DNA analysis reveals risk of post-meal insulin resistance

Scientists from the Berlin Institute of Health at Charité (BIH), along with colleagues from the United Kingdom, have found clues as to how we maintain constant blood sugar levels after we have eaten.

Analyzing the DNA of nearly 55,000 participants from different studies, they identified ten genomic regions containing genetic variants responsible for regulating blood sugar levels after a meal. In further experiments, they were able to show how these genetic variants influence insulin resistance in cells. Their findings, which are now being published in the journal Nature Genetics, may have implications for how we treat type 2 diabetes.

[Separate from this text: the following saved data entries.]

-- ==== Sys2Proof/Decode.lean ====
section
/-! DEFINITION. The opcode table gives no row bits (every row's "fields" is empty), so no word spells a command (log 25). -/

namespace Sys2Proof

/-- The command a word spells by the table's bits: none, since the table gives none. -/
def decodeTableWord (_nbits _w : Nat) : Option Instr := none

end Sys2Proof
end

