-- ==== Sys2Proof/Machine/State.lean ====
section
/-! DEFINITION. What the FZ36 holds: plain data, one field for each piece of state the spec gives the part (INVENTORY.md),
the queue of waiting commands, and the state right after part reset (R1). Times are milliseconds of the clock `now`;
a timer is the time it expires at, absent while it is stopped (log 1, log 2). Powers are tenths of a watt. -/

namespace Sys2Proof.Machine

/-! ## Names the spec gives -/

/-- Power levels a contract, a cap or a forced level may hold (R40). P0 is only the ceiling of OFF. -/
inductive Level where
  | p1 | p2 | p3 | p4 | p5
deriving DecidableEq, Repr

/-- Cart modes (R165). -/
inductive Mode where
  | secure | classMode | night
deriving DecidableEq, Repr

/-- Door topology of a rank (01, section 1.3). -/
inductive Topology where
  | bayDoors | shelfDoor
deriving DecidableEq, Repr

/-- Polarity of a switch input (01, section 1.3). -/
inductive Polarity where
  | activeHigh | activeLow
deriving DecidableEq, Repr

/-- Session states, in the order of R39's table. -/
inductive SessState where
  | off | greeting | confirming | identifying | contracted | asleep | waking | breakWait | fallback
deriving DecidableEq, Repr

/-- Where a contract came from (R17, R43, R46, R48). -/
inductive Source where
  | negotiated | base | forced
deriving DecidableEq, Repr

/-- Charge states of a tablet (R21, R52). -/
inductive Charge where
  | charging | full | idle | fault
deriving DecidableEq, Repr

/-- Kinds of ask (R54). -/
inductive AskKind where
  | profile | job
deriving DecidableEq, Repr

/-- The reply to send to an ask, and the handshakes of R23. -/
inductive Reply where
  | hold | accept | refuse
deriving DecidableEq, Repr

/-- Why an attempt failed (R25, R26). -/
inductive FailKind where
  | noAnswer | short | corrupt | clash | stray
deriving DecidableEq, Repr

/-- What the lane is doing (R19). -/
inductive LaneAct where
  | idle | sending | listening | spacing | wakePulse | quiet
deriving DecidableEq, Repr

/-- Attempt plans (R26). -/
inductive Plan where
  | ordinary | greeting | fallback | wake
deriving DecidableEq, Repr

/-- The nine calls with their fields (R21, R22). -/
inductive Call where
  | hello (cartId bay : Nat)
  | confirm (level : Level) (offered tablet : BitVec 4)
  | poll (reply : Option Reply) (applied jobTag : Nat)
  | identRead (offset : Nat)
  | chunk (id offset : Nat) (last : Bool) (data : Bytes)
  | envelope (tag image version size channel : Nat) (resume : Bool)
  | pause (tag : Nat)
  | abort (tag : Nat)
  | receiptRead (tag : Nat)
deriving DecidableEq, Repr

/-- Stage states (R82). -/
inductive StageState where
  | off | starting | on | tripped | faulted
deriving DecidableEq, Repr

/-- Job states, in the order of the State field of 7.2 (R111). ADMITTING and SUSPENDED begin and end in one event; DONE and FAILED leave the scheduler in it. -/
inductive JobState where
  | queued | waking | admitting | offered | running | suspended | receipt | done | failed
deriving DecidableEq, Repr

/-- Who caused a job (07, section 7.2). -/
inductive Origin where
  | hub | ask | checkin
deriving DecidableEq, Repr

/-- Job reason codes, in the order of their codes (11, section 11.4); `ok` is the reason of DONE. -/
inductive JobReason where
  | ok | cancelled | released | tabletRemoved | laneLost | bayDisabled | bayReset | wakeFailed | noIdentity | wrongModel
  | refused | tabletBusy | stalled | timeout | rejected | corrupt | noSpace
deriving DecidableEq, Repr

/-- States of a profile slot (06, section 6.1). -/
inductive SlotState where
  | empty | loading | ready
deriving DecidableEq, Repr

/-- How a serve ended (06, section 6.4). -/
inductive ServeEnd where
  | complete | heldOut | declined | withdrawn | abandoned
deriving DecidableEq, Repr

/-- Allocation policy (R63). -/
inductive Policy where
  | classed | rotate
deriving DecidableEq, Repr

/-- What asks for a pass: a normal request (R65), or an urgent cause (R66). -/
inductive PassRequest where
  | normal | urgent
deriving DecidableEq, Repr

/-- Kinds of pass (R64); an admission pass names its candidate bay. -/
inductive PassKind where
  | normal | urgent | admission (candidate : Nat)
deriving DecidableEq, Repr

/-- Roles of a credential (08, section 8.1). -/
inductive Role where
  | student | teacher | technician
deriving DecidableEq, Repr

/-- What a presentation asks (R135). -/
inductive Intent where
  | take | returnIt | service
deriving DecidableEq, Repr

/-- Custody states (08, section 8.2). -/
inductive CustState where
  | vacant | stocked | reconciling
deriving DecidableEq, Repr

/-- The latest identity outcome for the tablet in a bay (08, section 8.2). -/
inductive Seen where
  | none | absent | serial (s : Bytes)
deriving DecidableEq, Repr

/-- Kinds of custody note (R134). -/
inductive NoteKind where
  | checkout | returned | returnedElsewhere | unverified | foreign | missing | accepted | restored
deriving DecidableEq, Repr

/-- Alarm kinds, in the order of their bits (R148, 11 section 11.4). -/
inductive Alarm where
  | forced | ajar | missing | foreign | latch
deriving DecidableEq, Repr
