-- ==== Sys2Proof/Machine/Hub.lean ====
section
/-! DEFINITION. Requests and replies (R173, R174): result and reason codes, the request kinds, and how a
complete request is taken. -/

namespace Sys2Proof.Machine

/-- Result codes (11, section 11.4). -/
inductive Result where
  | ok | busy | unknownKind | badLength | badValue | notReady | alreadySet | noSuchBay | bayDisabled | inUse | full | notFound
  | state | refused | clamped
deriving DecidableEq, Repr

def Result.byte : Result → Byte
  | .ok => 0x00#8 | .busy => 0x01#8 | .unknownKind => 0x02#8 | .badLength => 0x03#8 | .badValue => 0x04#8 | .notReady => 0x05#8
  | .alreadySet => 0x06#8 | .noSuchBay => 0x07#8 | .bayDisabled => 0x08#8 | .inUse => 0x09#8 | .full => 0x0A#8
  | .notFound => 0x0B#8 | .state => 0x0C#8 | .refused => 0x0D#8 | .clamped => 0x0E#8

/-- Reasons after REFUSED (11, section 11.4). -/
inductive Reason where
  | unknown | suspended | closed | releasePending | notPermitted | limit | noneReady | nothingOut | noRoom | jobActive
  | unitBusy | wrongModel
deriving DecidableEq, Repr

def Reason.byte : Reason → Byte
  | .unknown => 0x01#8 | .suspended => 0x02#8 | .closed => 0x03#8 | .releasePending => 0x04#8 | .notPermitted => 0x05#8
  | .limit => 0x06#8 | .noneReady => 0x07#8 | .nothingOut => 0x08#8 | .noRoom => 0x09#8 | .jobActive => 0x0A#8
  | .unitBusy => 0x0B#8 | .wrongModel => 0x0C#8

/-- The 38 request kinds (11, section 11.4). -/
inductive ReqKind where
  | getCart | getBay | resetPart | resetBay | commitGeometry | setBays | setMode
  | renegotiate | forceContract | wakeBay | setLaneFlags
  | setBudget | setThresholds | setPolicy | getBudget | clearFault
  | profileBegin | profileData | profileEnd | profileDrop | getProfiles
  | catalogSet | catalogDrop | queueJob | cancelJob | declineAsk | setChannels | getJobs
  | rosterPut | rosterRemove | rosterGet | present | restoreCheckout | acceptForeign | clearAlarm | setCustody
  | setNotices | readEvents
deriving DecidableEq, Repr

/-- The kind byte of a request, counting up within each row of the kind table. -/
def ReqKind.byte : ReqKind → Byte
  | .getCart => 0x01#8 | .getBay => 0x02#8 | .resetPart => 0x03#8 | .resetBay => 0x04#8 | .commitGeometry => 0x05#8
  | .setBays => 0x06#8 | .setMode => 0x07#8
  | .renegotiate => 0x10#8 | .forceContract => 0x11#8 | .wakeBay => 0x12#8 | .setLaneFlags => 0x13#8
  | .setBudget => 0x20#8 | .setThresholds => 0x21#8 | .setPolicy => 0x22#8 | .getBudget => 0x23#8 | .clearFault => 0x24#8
  | .profileBegin => 0x30#8 | .profileData => 0x31#8 | .profileEnd => 0x32#8 | .profileDrop => 0x33#8 | .getProfiles => 0x34#8
  | .catalogSet => 0x40#8 | .catalogDrop => 0x41#8 | .queueJob => 0x42#8 | .cancelJob => 0x43#8 | .declineAsk => 0x44#8
  | .setChannels => 0x45#8 | .getJobs => 0x46#8
  | .rosterPut => 0x50#8 | .rosterRemove => 0x51#8 | .rosterGet => 0x52#8 | .present => 0x53#8 | .restoreCheckout => 0x54#8
  | .acceptForeign => 0x55#8 | .clearAlarm => 0x56#8 | .setCustody => 0x57#8
  | .setNotices => 0x60#8 | .readEvents => 0x61#8

/-- Every request kind, in the order of the kind table. -/
def ReqKind.all : List ReqKind :=
  [.getCart, .getBay, .resetPart, .resetBay, .commitGeometry, .setBays, .setMode]
    ++ [.renegotiate, .forceContract, .wakeBay, .setLaneFlags]
    ++ [.setBudget, .setThresholds, .setPolicy, .getBudget, .clearFault]
    ++ [.profileBegin, .profileData, .profileEnd, .profileDrop, .getProfiles]
    ++ [.catalogSet, .catalogDrop, .queueJob, .cancelJob, .declineAsk, .setChannels, .getJobs]
    ++ [.rosterPut, .rosterRemove, .rosterGet, .present, .restoreCheckout, .acceptForeign, .clearAlarm, .setCustody]
    ++ [.setNotices, .readEvents]

/-- The request kind a byte stands for, if any (R173, point 2). -/
def ReqKind.ofByte (kind : Byte) : Option ReqKind := ReqKind.all.find? (·.byte == kind)

/-- A byte is one of the request kinds (R173, point 2). -/
def isRequestKind (kind : Byte) : Bool := (ReqKind.ofByte kind).isSome

/-- Accepted before commit (R4). -/
def ReqKind.early : ReqKind → Bool
  | .getCart => true | .getBay => false | .resetPart => true | .resetBay => false | .commitGeometry => true
  | .setBays => false | .setMode => true
  | .renegotiate => false | .forceContract => false | .wakeBay => false | .setLaneFlags => false
  | .setBudget => true | .setThresholds => true | .setPolicy => true | .getBudget => false | .clearFault => false
  | .profileBegin => true | .profileData => true | .profileEnd => true | .profileDrop => true | .getProfiles => true
  | .catalogSet => true | .catalogDrop => true | .queueJob => false | .cancelJob => false | .declineAsk => false
  | .setChannels => false | .getJobs => false
  | .rosterPut => true | .rosterRemove => true | .rosterGet => true | .present => false | .restoreCheckout => false
  | .acceptForeign => false | .clearAlarm => false | .setCustody => true
  | .setNotices => true | .readEvents => false

/-- The input levels that the rule of a request may read in the event that takes its frame: the inventory's, and a unit's latch
position (R8, R9, R162; log 4). -/
structure Levels where
  inputs : Inputs
  lpos : Nat → Bool

/-- The levels of a set of input pins. -/
def Levels.ofInputs (i : Inputs) : Levels := ⟨i, fun u => i.lpos.getLsbD (u - 1)⟩

/-- What a request's own rule decides: the state it leaves and the reply's payload. -/
abbrev Decision := State × Bytes

/-- The kind byte of a reply: the request's plus 0x80, modulo 256 (R173). -/
def replyKind (kind : Byte) : Byte := kind + 0x80#8

namespace State

/-- A refused request changes nothing. -/
def deny (s : State) (r : Result) : Decision := (s, [r.byte])

/-- REFUSED with its reason byte. -/
def refuse (s : State) (r : Reason) : Decision := (s, [Result.refused.byte, r.byte])

/-- OK to a request that only reads. -/
def report (s : State) (body : Bytes) : Decision := (s, Result.ok.byte :: body)

/-- OK to an accepted request, whose event ends here. -/
def accept (s : State) (body : Bytes) : Decision := (s.settle, Result.ok.byte :: body)

/-- OK, or CLAMPED with the values in force. -/
def acceptClamped (s : State) (clamped : Bool) (values : Bytes) : Decision :=
  (s.settle, if clamped then Result.clamped.byte :: values else [Result.ok.byte])

/-- The length check, then the request's own rule. -/
def sized (s : State) (right : Bool) (f : State → Decision) : Decision := if right then f s else s.deny .badLength

/-- The bay check of R10. -/
def onBay (s : State) (b : Nat) (f : State → Decision) : Decision :=
  if 1 ≤ b ∧ b ≤ s.nBays then f s else s.deny .noSuchBay

/-- The bay check of a request that gives bay 0 a meaning (R10). -/
def onBayOrZero (s : State) (b : Nat) (f : State → Decision) : Decision :=
  if b ≤ s.nBays then f s else s.deny .noSuchBay

/-- The BUSY reply to a request that arrives while a reply is pending; dropped if one already waits (R174). -/
def busyReply (s : State) (kind tag : Byte) : State :=
  match s.hub.busy with
  | some _ => s
  | none => { s with hub := { s.hub with busy := some ⟨replyKind kind, tag, [Result.busy.byte]⟩ } }

/-- The ordinary reply joins the output queue (R173). -/
def queueReply (s : State) (kind tag : Byte) (body : Bytes) : State :=
  { s with hub := { s.hub with reply := some ⟨replyKind kind, tag, body⟩ } }

/-- A complete request is taken (R173): BUSY while a reply is pending, else decided and answered. -/
def takeFrame (s : State) (f : Frame) (rule : State → Decision) : State :=
  if s.hub.replyPending then (s.busyReply f.kind f.tag).startOutput
  else
    let d := rule { s with hub := { s.hub with replyPending := true } }
    (d.1.queueReply f.kind f.tag d.2).announce

end State

end Sys2Proof.Machine
end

The risk of developing type 2 diabetes increases with age and the degree of obesity, but also due to lack of exercise and genetic predisposition. If left untreated, type 2 diabetes causes nerve and blood vessel problems, which can lead to eye and foot complications and to an increased risk of heart attack and stroke.

The molecule that plays the most important role in the condition is insulin. People who have type 2 diabetes are unable to correctly regulate their blood sugar levels. This is either because their pancreas doesn’t produce enough insulin when blood sugar levels increase, or because their cells are less responsive to insulin, a state known as “insulin resistance.”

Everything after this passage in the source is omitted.